INFORMATION SUPPLIED: Begin
-- ==== Sys2Proof/WellFormed.lean ====
section
/-! DEFINITION. Which field values a reserved constructor may hold (30_encoding R76). Every other constructor is well
formed at every field value: no register or immediate encoding is reserved (R72, R73). -/

namespace Sys2Proof

/-- The sub-operations of family 8 that are instructions (30_encoding R75). -/
def family8Subops : List Nibble := [0x0, 0x1, 0x2, 0x3, 0x4, 0x5, 0x6, 0x7, 0xE]

/-- The sub-operations of family E that are instructions (30_encoding R75). -/
def familyESubops : List Byte := [0x9E, 0xA1]

/-- The sub-operations of family F that are instructions (30_encoding R75). -/
def familyFSubops : List Byte := [0x07, 0x0A, 0x15, 0x18, 0x1E, 0x29, 0x33, 0x55, 0x65]

/-- A reserved constructor holds only field values that no defined row of its family has (30_encoding R76). -/
def Instr.WellFormed : Instr → Bool
  | .reserved0 nnn => nnn != 0x0E0 && nnn != 0x0EE
  | .reserved5 _ _ n => n != 0
  | .reserved8 _ _ n => !family8Subops.contains n
  | .reserved9 _ _ n => n != 0
  | .reservedE _ nn => !familyESubops.contains nn
  | .reservedF _ nn => !familyFSubops.contains nn
  | .cls | .ret | .jp _ | .call _ | .seImm _ _ | .sneImm _ _ | .seReg _ _ | .ldImm _ _ | .addImm _ _ => true
  | .ldReg _ _ | .orReg _ _ | .andReg _ _ | .xorReg _ _ | .addReg _ _ | .subReg _ _ | .shr _ _ | .subn _ _ | .shl _ _ => true
  | .sneReg _ _ | .ldI _ | .jpV0 _ | .rnd _ _ | .drw _ _ _ | .skp _ | .sknp _ | .ldFromDT _ | .ldKey _ | .ldDT _ => true
  | .ldST _ | .addI _ | .ldFont _ | .ldBcd _ | .storeRegs _ | .loadRegs _ => true

end Sys2Proof
end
INFORMATION SUPPLIED: End
▶ _INSTRUCTIONS FOR THE TASK_:
The answer must consist of every line from the data that holds the string "operations".

▶ _EXERCISE RESPONSE_:
/-- The sub-operations of family 8 that are instructions (30_encoding R75). -/
/-- The sub-operations of family E that are instructions (30_encoding R75). -/
/-- The sub-operations of family F that are instructions (30_encoding R75). -/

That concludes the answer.